-- ==== Sys2Proof/Laws/Rescreen.lean ====
section
/-! SUPPORT. What the re-screen walk can do, said once, and with it the whole event of a retirement
(`retireAndRescreen_event`). -/

namespace Sys2Proof.Machine

/-! ### Screening -/

/-- The conflict test is symmetric (R6). -/
theorem conflicts_comm (n : Nat) (a b : Box) : a.conflicts n b = b.conflicts n a := by
  unfold Box.conflicts
  rw [Bool.eq_iff_iff]
  simp only [Bool.and_eq_true]
  tauto

theorem blocksCandidate_iff (s : State) (p : Arm) (box : Box) (ahead : Fin 24 → Bool) (k : Fin 24) :
    s.blocksCandidate p box ahead k = true ↔
      (∃ c, (s.body k).live = some c ∧ c.owner = p.other ∧ c.box.conflicts s.timing.clearance box = true) ∨
      ∃ c, (s.body k).waitingClaim = some c ∧ c.owner = p.other ∧
        c.box.conflicts s.timing.clearance box = true ∧ ahead k = true := by
  unfold State.blocksCandidate
  cases s.body k <;> simp [SlotBody.live, SlotBody.waitingClaim, and_assoc]

theorem mem_screen_slots (s : State) (p : Arm) (box : Box) (ahead : Fin 24 → Bool) (k : Fin 24) :
    k ∈ (s.screen p box ahead).slots ↔ s.blocksCandidate p box ahead k = true := by
  unfold State.screen
  simp

theorem screen_isEmpty_iff (s : State) (p : Arm) (box : Box) (ahead : Fin 24 → Bool) :
    (s.screen p box ahead).isEmpty = true ↔
      (∀ k, s.blocksCandidate p box ahead k = false) ∧ s.activeGroupsTouched box = [] := by
  unfold Blockers.isEmpty State.screen
  simp [List.filter_eq_nil_iff]

/-- Screenings agree where they see the same blockers and the same groups. -/
theorem screen_eq {s t : State} {p : Arm} {box : Box} {f g : Fin 24 → Bool}
    (h : ∀ k, t.blocksCandidate p box f k = s.blocksCandidate p box g k)
    (hg : t.activeGroupsTouched box = s.activeGroupsTouched box) : t.screen p box f = s.screen p box g := by
  unfold State.screen
  rw [hg, funext h]

/-- Only waits ask whether they stand ahead. -/
theorem blocksCandidate_ahead_congr {s : State} {p : Arm} {box : Box} {f g : Fin 24 → Bool} {k : Fin 24}
    (h : (s.body k).waitingClaim.isSome = true → f k = g k) :
    s.blocksCandidate p box f k = s.blocksCandidate p box g k := by
  unfold State.blocksCandidate
  cases hb : s.body k with
  | waiting c left bl => rw [h (by rw [hb]; rfl)]
  | _ => rfl

theorem blocksCandidate_body_congr {s t : State} {k : Fin 24} (hb : t.body k = s.body k) (ht : t.timing = s.timing)
    (p : Arm) (box : Box) (f : Fin 24 → Bool) : t.blocksCandidate p box f k = s.blocksCandidate p box f k := by
  unfold State.blocksCandidate
  rw [hb, ht]

theorem blocksCandidate_setBody_ne {s : State} {k i : Fin 24} {b : SlotBody} (h : i ≠ k) (p : Arm) (box : Box)
    (f : Fin 24 → Bool) : (s.setBody k b).blocksCandidate p box f i = s.blocksCandidate p box f i :=
  blocksCandidate_body_congr (by rw [State.body_setBody, if_neg h]) (State.setBody_timing s k b) p box f

/-! ### A grant in the walk -/

theorem grantWaiting_frame (s : State) (k : Fin 24) (c : ClaimData) :
    TableFrame s (s.grantWaiting k c) ∧ (s.grantWaiting k c).records = s.records ∧
      (s.grantWaiting k c).waitList = s.waitList.filter (fun j => j != k) ∧
      (s.grantWaiting k c).slots = (s.setBody k (.granted c s.entryMs)).slots ∧
      (s.grantWaiting k c).events.sticky.quietOf = s.events.sticky.quietOf := by
  have h := queueNotice_frame
    ({ s.setBody k (.granted c s.entryMs) with waitList := s.waitList.filter fun j => j != k }) c.owner
    (noticeOf s .granted k)
  have h0 : TableFrame s { s.setBody k (.granted c s.entryMs) with waitList := s.waitList.filter fun j => j != k } :=
    TableFrame.of_slots s _ _
  exact ⟨h0.trans h.1, h.2.2.2.1, h.2.2.1, h.2.1, h.2.2.2.2⟩

theorem slot_grantWaiting (s : State) (k j : Fin 24) (c : ClaimData) :
    (s.grantWaiting k c).slot j = (s.setBody k (.granted c s.entryMs)).slot j := by
  unfold State.slot; rw [(grantWaiting_frame s k c).2.2.2.1]

theorem body_grantWaiting (s : State) (k j : Fin 24) (c : ClaimData) :
    (s.grantWaiting k c).body j = if j = k then .granted c s.entryMs else s.body j := by
  unfold State.body; rw [slot_grantWaiting, State.slot_setBody]; split <;> rfl

theorem gen_grantWaiting (s : State) (k j : Fin 24) (c : ClaimData) :
    ((s.grantWaiting k c).slot j).gen = (s.slot j).gen := by
  rw [slot_grantWaiting, State.gen_setBody]

theorem grantWaiting_queued (s : State) (k : Fin 24) (c : ClaimData) (q : Arm) :
    Queued s (s.grantWaiting k c) q (if q = c.owner then [noticeOf s .granted k] else []) := by
  have h0 : Queued s { s.setBody k (.granted c s.entryMs) with waitList := s.waitList.filter fun j => j != k } q [] :=
    Queued.of_eq rfl rfl
  have h := h0.trans (queueNotice_queued _ c.owner (noticeOf s .granted k) q)
  rwa [List.nil_append] at h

────────

From the line that has "s.blocksCandidate p box f k = s.blocksCandidate" through the line that has "(f : Fin 24 → Bool) : (s.setBody", copy every line exactly as it appears above, and leave out all others.

    s.blocksCandidate p box f k = s.blocksCandidate p box g k := by
  unfold State.blocksCandidate
  cases hb : s.body k with
  | waiting c left bl => rw [h (by rw [hb]; rfl)]
  | _ => rfl

theorem blocksCandidate_body_congr {s t : State} {k : Fin 24} (hb : t.body k = s.body k) (ht : t.timing = s.timing)
    (p : Arm) (box : Box) (f : Fin 24 → Bool) : t.blocksCandidate p box f k = s.blocksCandidate p box f k := by
  unfold State.blocksCandidate
  rw [hb, ht]

theorem blocksCandidate_setBody_ne {s : State} {k i : Fin 24} {b : SlotBody} (h : i ≠ k) (p : Arm) (box : Box)
    (f : Fin 24 → Bool) : (s.setBody k b).blocksCandidate p box f i = s.blocksCandidate p box f i :=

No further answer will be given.